_WHAT NEEDS TO BE DONE_. Copy out every line of the records where the string "ofNat" occurs.

Records from a collection:
+++++

-- ==== Sys2Proof/Certificates/Slice0/Obligations.lean ====
section
/-! DEFINITION. The statements for the provers. Each docstring names the rule of spec/ that it formalises. -/

open Sys2Proof Sys2Proof.Machine

/-! ## Reset, the ports, the step -/

/-- 10_state.md R34: after reset every register of R20 is zero. -/
def Obligations.ResetZeroesEveryRegister : Prop :=
  let s := State.reset
  (∀ f, s.p.get f = 0) ∧ (∀ f, s.d.get f = 0) ∧ s.dmask = 0 ∧ s.th = 0 ∧ s.ct = 0 ∧ (∀ f, s.c.get f = 0) ∧
  (∀ f, s.dc.get f = 0) ∧
  (∀ k, (s.h.get k).x1 = 0 ∧ (s.h.get k).x2 = 0 ∧ (s.h.get k).y1 = 0 ∧ (s.h.get k).y2 = 0) ∧
  s.fen = false ∧ s.ill = false ∧ s.sat = false

/-- 70_reset_and_hazards.md R211: what the commands do straight after reset. -/
def Obligations.FirstCommandsAfterReset : Prop :=
  let s := State.reset
  exec .sample s = .next { s with rsp := .pwm 1 1 1 0 } ∧
  exec .proc s = .next { s with rsp := .filt 1 1 1 0 0x10000000 0x10000000 0x10000000 } ∧
  (∃ t, execAll [.fctl 1, .proc] s = .next t ∧ t.rsp = .filt 1 1 1 0 0 0 0 ∧
    ∀ k, t.h.get k = ⟨0x10000000, 0, 0, 0⟩) ∧
  (∀ a, exec (.advance a) s = .next { s with rsp := .none }) ∧
  exec .snapshot s = .next { s with rsp := .snap 0 0 0 0 0 0 0 }

/-- 70_reset_and_hazards.md R210: at an edge with `rst = 1`, in any state and whatever `cmd_valid` and `cmd` show, every
register takes its reset value, no command is accepted and `rsp_kind` is 0. (`pins` is the model's own field, log entry 1:
the edge takes its own input off the list and leaves the rest.) -/
def Obligations.ResetEdgeRestoresResetState : Prop :=
  ∀ (s : State) (valid : Bool) (w : CmdWord) (rest : List PortIn), s.pins = ⟨true, valid, w⟩ :: rest →
    step s = .next { State.reset with pins := rest } ∧ State.reset.rsp.kind = 0

/-- 60_exceptions.md R202: with nothing presented (no input left, or an edge with `cmd_valid = 0` and `rst = 0`) the block
holds its state, and there is no response. (That an empty list of inputs means nothing presented is log entry 1.) -/
def Obligations.IdleEdgeHoldsState : Prop :=
  ∀ s : State,
    (s.pins = [] → step s = .next { s with rsp := .none }) ∧
    (∀ w rest, s.pins = ⟨false, false, w⟩ :: rest → step s = .next { s with pins := rest, rsp := .none })

/-- 00_scope.md R7, 20_memory.md R53: a step with a word at the port that decodes to `i` takes that word off the inputs and
is `exec i`. (The list of inputs is the model's own, log entry 1.) -/
def Obligations.StepExecutesDecodedCommand : Prop :=
  ∀ (s : State) (w : CmdWord) (rest : List PortIn) (i : Instr), s.pins = PortIn.word w :: rest → decode w = .ok i →
    step s = exec i { s with pins := rest }

/-- 30_encoding.md R80: an illegal word sets `ILL`, changes no other state, produces no response, and the block goes on.
(The list of inputs is the model's own, log entry 1.) -/
def Obligations.IllegalWordSetsIllOnly : Prop :=
  ∀ (s : State) (w : CmdWord) (rest : List PortIn), s.pins = PortIn.word w :: rest → IllegalWord w →
    step s = .next { s with pins := rest, ill := true, rsp := .none }

/-- 60_exceptions.md R190: in every state every step goes on, and every command completes. -/
def Obligations.EveryStepCompletes : Prop :=
  ∀ s : State, SafeStep s ∧ ∀ i : Instr, ∃ t, exec i s = .next t

/-- A word of spec/opcode_table.json, presented, is the next command, at the state as it was (20_memory.md R53; the list of
inputs is the model's own, log entry 1). -/
def Obligations.PresentedTableWordRuns : Prop :=
  ∀ (s : State) (w : Nat) (i : Instr), decodeTableWord 72 w = some i → step (s.withFetchWord 72 w) = exec i s

/-- 20_memory.md R60: the state after words `c1 ... cn` is the state obtained by applying their rules one after another.
(The list of inputs is the model's own, log entry 1.) -/
def Obligations.WordsExecuteInOrder : Prop :=
  ∀ (ws : List CmdWord) (s : State) (rest : List PortIn), s.pins = ws.map PortIn.word ++ rest →
    Host.Core.run core ws.length s = execWords ws { s with pins := rest }

/-- 20_memory.md R54, 10_state.md R33: no step depends on the response outputs of the step before. (That the
state keeps them at all is the model's own, log entry 2.) -/
def Obligations.ResponseOutputsAreNeverRead : Prop :=
  ∀ (s : State) (r : Response), step { s with rsp := r } = step s

/-- 20_memory.md R56: `status[1:0]` is `{SAT, ILL}`. -/
def Obligations.StatusIsSatIll : Prop :=
  ∀ s : State, s.status.getLsbD 0 = s.ill ∧ s.status.getLsbD 1 = s.sat

/-! ## Encoding -/

/-- 30_encoding.md R86 and 95_test_vectors.md section 2.1: words of the spec decode as it says. -/
def Obligations.WorkedWordsDecode : Prop :=
  decode 0x000000000000000000 = .ok .nop ∧
  decode 0x100000000000320000 = .ok (.ldd 0 0x00320000) ∧
  decode 0x14FFFFFFFF00000002 = .ok (.ldd 4 2) ∧
  decode 0x2A1234567889ABCDEF = .ok .apply ∧
  decode 0x3000000000FFFEA27A = .ok (.advance 0xFFFEA27A) ∧
  decode 0x400000000000000000 = .ok .sample ∧
  decode 0x500000000000000000 = .ok .snapshot ∧
  decode 0x607FFFFFFF40000000 = .ok (.gen 0x40000000 0x7FFFFFFF) ∧
  decode 0x7300000000977DAA47 = .ok (.ldc 3 0x977DAA47) ∧
  decode 0x800000000000000000 = .ok .setcoef ∧
  decode 0x900000000080000000 = .ok (.fctl 0x80000000) ∧
  decode 0xA00000000000000000 = .ok .proc ∧
  decode 0xB00000000000015D86 = .ok (.tick 0x00015D86) ∧
  decode 0x150000000000000000 = .error (.reservedSelector 1 5) ∧
  decode 0x750000000000000001 = .error (.reservedSelector 7 5) ∧
  decode 0xC00000000000000000 = .error (.reservedOpcode 0xC) ∧
  decode 0xFFFFFFFFFFFFFFFFFF = .error (.reservedOpcode 0xF)

/-- Every legal command, with every operand at every value, is what the decoder reads from its canonical word
(30_encoding.md R70, R76, R84). -/
def Obligations.DecodeOfEncode : Prop :=
  ∀ i : Instr, wellFormed i = true → decode (encode i) = .ok i

/-- 30_encoding.md R71, R75: the words that decode to `i` are exactly those that agree with `i`'s canonical word on the bits
`i` uses; all other bits are ignored. -/
def Obligations.DecodeReadsExactlyUsedBits : Prop :=
  ∀ (w : CmdWord) (i : Instr), decode w = .ok i ↔ wellFormed i = true ∧ w &&& usedBits i = encode i

/-- 30_encoding.md R71, R80: every word decodes to a legal command or is illegal, and the reason is the one R80 names. -/
def Obligations.DecoderRejectsExactlyIllegalWords : Prop :=
  ∀ w : CmdWord,
    ((∃ e, decode w = .error e) ↔ IllegalWord w) ∧
    (∀ e, decode w = .error e →
      (e = .reservedOpcode (opField w) ∧ 0xC ≤ (opField w).toNat) ∨
      (e = .reservedSelector (opField w) (selField w) ∧ (opField w = 0x1 ∨ opField w = 0x7) ∧ 5 ≤ (selField w).toNat)) ∧
    (∀ i, decode w = .ok i → wellFormed i = true)

/-! ## The PhaseAccumulator commands -/

/-- 40_phase_accumulator.md R100. -/
def Obligations.NopChangesNothing : Prop :=
  (∀ w : CmdWord, opField w = 0x0 → decode w = .ok .nop) ∧
  ∀ s : State, exec .nop s = .next { s with rsp := .none }

/-- 40_phase_accumulator.md R102, selector by selector: selectors 0 to 4 write one `D` register and one bit of `DMASK`,
selectors 5 to 15 set `ILL`; nothing else changes. -/
def Obligations.LddLoadsOneFieldOrFlagsIll : Prop :=
  (∀ w : CmdWord, opField w = 0x1 →
    ((selField w).toNat ≤ 4 → decode w = .ok (.ldd (selField w) (aField w))) ∧
    (5 ≤ (selField w).toNat → IllegalWord w)) ∧
  ∀ (s : State) (a : Word),
    exec (.ldd 0 a) s = .next { s with d := { s.d with freq := a }, dmask := s.dmask ||| 0b00001, rsp := .none } ∧
    exec (.ldd 1 a) s = .next { s with d := { s.d with volt := a }, dmask := s.dmask ||| 0b00010, rsp := .none } ∧
    exec (.ldd 2 a) s = .next { s with d := { s.d with phase := a }, dmask := s.dmask ||| 0b00100, rsp := .none } ∧
    exec (.ldd 3 a) s = .next { s with d := { s.d with cfreq := a }, dmask := s.dmask ||| 0b01000, rsp := .none } ∧
    exec (.ldd 4 a) s = .next { s with d := { s.d with pmode := a }, dmask := s.dmask ||| 0b10000, rsp := .none } ∧
    ∀ sel : BitVec 4, 5 ≤ sel.toNat → exec (.ldd sel a) s = .next { s with ill := true, rsp := .none }

/-- 40_phase_accumulator.md R103: the fields present in the push replace those of `P`, the others keep their value, `DMASK`
is cleared, nothing else changes. -/
def Obligations.ApplyMergesPresentFields : Prop :=
  (∀ w : CmdWord, opField w = 0x2 → decode w = .ok .apply) ∧
  ∀ s : State, exec .apply s = .next
    { s with
      p := { freq := if s.dmask.getLsbD 0 then s.d.freq else s.p.freq
             volt := if s.dmask.getLsbD 1 then s.d.volt else s.p.volt
             phase := if s.dmask.getLsbD 2 then s.d.phase else s.p.phase
             cfreq := if s.dmask.getLsbD 3 then s.d.cfreq else s.p.cfreq
             pmode := if s.dmask.getLsbD 4 then s.d.pmode else s.p.pmode }
      dmask := 0
      rsp := .none }

/-- 40_phase_accumulator.md R105: both phases move by the floor of `P.f · dt / 2^16`, `dt` signed, modulo `2^32`; nothing
else changes. -/
def Obligations.AdvanceIntegratesBothPhases : Prop :=
  (∀ w : CmdWord, opField w = 0x3 → decode w = .ok (.advance (aField w))) ∧
  ∀ (s : State) (a : Word), ∃ th' ct' : Word,
    exec (.advance a) s = .next { s with th := th', ct := ct', rsp := .none } ∧
    (th'.toNat : Int) = (s.th.toNat + ⌊(s.p.freq.toNat : ℚ) * a.toInt / 2 ^ 16⌋) % 2 ^ 32 ∧
    (ct'.toNat : Int) = (s.ct.toNat + ⌊(s.p.cfreq.toNat : ℚ) * a.toInt / 2 ^ 16⌋) % 2 ^ 32

/-- 40_phase_accumulator.md R108, 30_encoding.md R79: `SAMPLE` responds with the comparator output for `TH`, `CT`, bit 1 for
`+1` and bit 0 for `-1`, and writes no state. -/
def Obligations.SampleRespondsComparatorOutput : Prop :=
  (∀ w : CmdWord, opField w = 0x4 → decode w = .ok .sample) ∧
  ∀ s : State,
    let o := generate s.th s.ct s.p.volt s.p.pmode
    let bit : Leg → BitVec 1 := fun l => if l = .pos then 1 else 0
    exec .sample s = .next { s with rsp := .pwm (bit o.u) (bit o.v) (bit o.w) s.th }

/-- 40_phase_accumulator.md R110: `SNAPSHOT` responds with a copy of `P.*`, `TH`, `CT` and writes no state. -/
def Obligations.SnapshotCopiesParametersAndPhases : Prop :=
  (∀ w : CmdWord, opField w = 0x5 → decode w = .ok .snapshot) ∧
  ∀ s : State, exec .snapshot s =
    .next { s with rsp := .snap s.p.freq s.p.volt s.p.phase s.p.cfreq s.p.pmode s.th s.ct }

/-- 00_scope.md R9, 40_phase_accumulator.md R105, R107: in turns, Hz and seconds, `ADVANCE` moves `TH` by `freq · dt` up to a
whole number of turns and less than one phase unit, downward; and `CT` by `carrierFreq · dt` likewise. -/
def Obligations.AdvanceIsFrequencyTimesTime : Prop :=
  ∀ (s : State) (a : Word), ∃ t : State, exec (.advance a) s = .next t ∧
    (∃ n : Int, 0 ≤ turns s.th + hertz s.p.freq * seconds a - turns t.th - n ∧
      turns s.th + hertz s.p.freq * seconds a - turns t.th - n < 1 / 2 ^ 32) ∧
    (∃ n : Int, 0 ≤ turns s.ct + hertz s.p.cfreq * seconds a - turns t.ct - n ∧
      turns s.ct + hertz s.p.cfreq * seconds a - turns t.ct - n < 1 / 2 ^ 32)

/-- 40_phase_accumulator.md R107: `N` steps whose signed operands sum to a legal operand `A` leave a phase at most `N - 1`
units behind one step of `A`, and at the same phase when the frequency is a whole number of Hz. -/
def Obligations.SplitAdvanceStaysWithinStepCount : Prop :=
  ∀ (s t t' : State) (as : List Word) (A : Word), as ≠ [] → (as.map BitVec.toInt).sum = A.toInt →
    execAll (as.map Instr.advance) s = .next t → exec (.advance A) s = .next t' →
    (∃ e : Nat, e ≤ as.length - 1 ∧ t'.th = t.th + BitVec.ofNat 32 e ∧ (s.p.freq.toNat % 2 ^ 16 = 0 → e = 0)) ∧
    (∃ e : Nat, e ≤ as.length - 1 ∧ t'.ct = t.ct + BitVec.ofNat 32 e ∧ (s.p.cfreq.toNat % 2 ^ 16 = 0 → e = 0))

/-- 40_phase_accumulator.md R106(d): with both frequencies a whole number of Hz, a step of `-dt` undoes a step of `dt`. -/
def Obligations.WholeHertzAdvanceIsUndone : Prop :=
  ∀ (s : State) (a : Word), s.p.freq.toNat % 2 ^ 16 = 0 → s.p.cfreq.toNat % 2 ^ 16 = 0 →
    execAll [.advance a, .advance (-a)] s = .next { s with rsp := .none }
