-- ==== Sys2Proof/Laws/Decode.lean ====
section
/-! SUPPORT. The four fields of a command word: reading a field of a word put together from its fields, and masks. -/

namespace Sys2Proof

theorem opField_cmdWord (op sel : BitVec 4) (b a : Word) : opField (cmdWord op sel b a) = op := by
  apply BitVec.eq_of_getLsbD_eq
  intro k hk
  simp only [opField, cmdWord, BitVec.getLsbD_extractLsb', BitVec.getLsbD_append]
  have h1 : ¬ (68 + k < 32) := by omega
  have h2 : ¬ (68 + k - 32 < 32) := by omega
  have h3 : ¬ (68 + k - 32 - 32 < 4) := by omega
  have h4 : 68 + k - 32 - 32 - 4 = k := by omega
  simp [hk, h1, h2, h3, h4]

theorem selField_cmdWord (op sel : BitVec 4) (b a : Word) : selField (cmdWord op sel b a) = sel := by
  apply BitVec.eq_of_getLsbD_eq
  intro k hk
  simp only [selField, cmdWord, BitVec.getLsbD_extractLsb', BitVec.getLsbD_append]
  have h1 : ¬ (64 + k < 32) := by omega
  have h2 : ¬ (64 + k - 32 < 32) := by omega
  have h3 : 64 + k - 32 - 32 < 4 := by omega
  have h4 : 64 + k - 32 - 32 = k := by omega
  simp [hk, h1, h2, h4]

theorem bField_cmdWord (op sel : BitVec 4) (b a : Word) : bField (cmdWord op sel b a) = b := by
  apply BitVec.eq_of_getLsbD_eq
  intro k hk
  simp only [bField, cmdWord, BitVec.getLsbD_extractLsb', BitVec.getLsbD_append]
  have h1 : ¬ (32 + k < 32) := by omega
  have h2 : 32 + k - 32 < 32 := by omega
  have h3 : 32 + k - 32 = k := by omega
  simp [hk, h1, h3]

theorem aField_cmdWord (op sel : BitVec 4) (b a : Word) : aField (cmdWord op sel b a) = a := by
  apply BitVec.eq_of_getLsbD_eq
  intro k hk
  simp only [aField, cmdWord, BitVec.getLsbD_extractLsb', BitVec.getLsbD_append]
  simp [hk]

/-- A word is its four fields put together (R70). -/
theorem cmdWord_fields (w : CmdWord) : cmdWord (opField w) (selField w) (bField w) (aField w) = w := by
  apply BitVec.eq_of_getLsbD_eq
  intro k hk
  simp only [opField, selField, bField, aField, cmdWord, BitVec.getLsbD_extractLsb', BitVec.getLsbD_append]
  by_cases h1 : k < 32
  · simp [h1]
  · by_cases h2 : k - 32 < 32
    · simp [h1, h2]; congr 1; omega
    · by_cases h3 : k - 32 - 32 < 4
      · simp [h1, h2, h3]; congr 1; omega
      · have h4 : k - 32 - 32 - 4 < 4 := by omega
        simp [h1, h2, h3, h4]; congr 1; omega

/-- Masking a word masks its fields. -/
theorem cmdWord_and (op sel : BitVec 4) (b a : Word) (op' sel' : BitVec 4) (b' a' : Word) :
    cmdWord op sel b a &&& cmdWord op' sel' b' a' = cmdWord (op &&& op') (sel &&& sel') (b &&& b') (a &&& a') := by
  apply BitVec.eq_of_getLsbD_eq
  intro k hk
  simp only [cmdWord, BitVec.getLsbD_and, BitVec.getLsbD_append]
  split <;> [skip; split <;> [skip; split]] <;> rfl

theorem word_and_full (a : Word) : a &&& 0xFFFFFFFF#32 = a := BitVec.and_allOnes
theorem sel_and_full (sel : BitVec 4) : sel &&& 0xF#4 = sel := BitVec.and_allOnes

/-- The field lemmas under one name, for rewriting. -/
theorem cmdWord_inj (op sel op' sel' : BitVec 4) (b a b' a' : Word) :
    cmdWord op sel b a = cmdWord op' sel' b' a' ↔ op = op' ∧ sel = sel' ∧ b = b' ∧ a = a' := by
  constructor
  · intro h
    have h1 := congrArg opField h
    have h2 := congrArg selField h
    have h3 := congrArg bField h
    have h4 := congrArg aField h
    simp only [opField_cmdWord, selField_cmdWord, bField_cmdWord, aField_cmdWord] at h1 h2 h3 h4
    exact ⟨h1, h2, h3, h4⟩
  · rintro ⟨rfl, rfl, rfl, rfl⟩
    rfl

theorem legalSel_iff (sel : BitVec 4) : legalSel sel = true ↔ sel.toNat ≤ 4 := by simp [legalSel]

end Sys2Proof
end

+++++

_ANSWER BOX_.
    (∃ e : Nat, e ≤ as.length - 1 ∧ t'.th = t.th + BitVec.ofNat 32 e ∧ (s.p.freq.toNat % 2 ^ 16 = 0 → e = 0)) ∧
    (∃ e : Nat, e ≤ as.length - 1 ∧ t'.ct = t.ct + BitVec.ofNat 32 e ∧ (s.p.cfreq.toNat % 2 ^ 16 = 0 → e = 0))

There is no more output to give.